Authoritative research backing the verification gate approach:

  • Meta Chain-of-Verification (CoVe) methodology
  • Anthropic Chain-of-Thought best practices
  • System 2 Attention research
  • Academic findings on LLM reasoning failures

Load this reference when:

  • Understanding why verification gates are necessary
  • Justifying verification overhead to users
  • Researching advanced verification techniques
  • Designing new checkpoint patterns

./references/failure-patterns.md

Common failure modes and how verification prevents them:

  • Pattern-matching override scenarios
  • Cognitive dissonance examples
  • Hypothesis-action misalignment cases
  • Real-world verification violations

Load this reference when:

  • Diagnosing why verification failed
  • Identifying subtle misalignments
  • Learning from historical failures
  • Teaching verification concepts

Self-Monitoring

The model must actively monitor for verification violations:

Warning signs:

  • Stating hypothesis then immediately executing without Checkpoint 2
  • Reading files AFTER taking action instead of BEFORE
  • Modifying different files/systems than hypothesis identified
  • Solution appearing reflexively upon seeing error message
  • Not being able to cite specific evidence for hypothesis

When warning signs detected:

⚠ VERIFICATION VIOLATION DETECTED
I attempted to bypass verification checkpoint.
HALTING and returning to Checkpoint [number].

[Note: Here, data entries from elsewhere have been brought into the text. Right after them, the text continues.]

-- ==== Sys2Proof/Machine/Bus.lean ====
section
/-! DEFINITION. The bus primitives `RD` (R62) and `WR` (R63), the command a write to `CMD` starts (R22, R93), and the
illegal command (R96). -/

namespace Sys2Proof.Machine

/-- The illegal command (R96): `RESULT` and nothing else. -/
def State.doIllegal (s : State) : State := s.raise .illegalCommand

/-- The command with opcode `op` (R22, R93, R96). -/
def State.runCommand (s : State) (op : Byte) : State :=
  match op.toNat with
  | 0x00 => s.doNop
  | 0x01 => s.doCrc8
  | 0x02 => s.doCipher
  | 0x03 => s.doEncode
  | 0x04 => s.doDecode
  | 0x05 => s.doEncmsg
  | 0x06 => s.doDecmsg
  | 0x07 => s.doReport
  | 0x08 => s.doHalt
  | _ => s.doIllegal

/-- `RD addr` (R62): the byte goes to the host and no state of the block changes, halted or not. -/
def State.doRd (s : State) (a : Byte) : State := s.setRdata (s.busRead a)

/-- `WR addr, data` on a block that is not halted (R63): a write to `CMD` executes, any other stores or is ignored. -/
def State.doWr (s : State) (a v : Byte) : State :=
  if regOf a = .cmd then s.runCommand v else s.storeReg (regOf a) v

/-- The meaning of `RD`; the data field is ignored (R91). -/
def execRd (addr _data : Byte) (s : State) : Host.Outcome State Fault Refusal := .next (s.doRd addr)

/-- The meaning of `WR`. -/
def execWr (addr data : Byte) (s : State) : Host.Outcome State Fault Refusal :=
  .next (s.hostWrite fun s => s.doWr addr data)

/-- The meaning of the illegal command; every unassigned opcode has the same (R96). -/
def execIllegal (_op : Byte) (s : State) : Host.Outcome State Fault Refusal := .next (s.hostWrite State.doIllegal)

end Sys2Proof.Machine
end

Verification is Not Optional

This skill implements defensive programming for LLM reasoning. Just as compilers block syntactically invalid code, verification gates block logically misaligned actions.

Key principle: Speed without verification is not efficiency—it's error propagation. Taking time to verify prevents cascading failures, reduces debugging cycles, and builds user confidence.

Overhead justification: 2-3 Read operations (50-100 tokens each) prevent wrong implementations requiring 20+ tool calls to debug and fix (4000+ tokens). Verification is a 5% cost for 95% reliability improvement.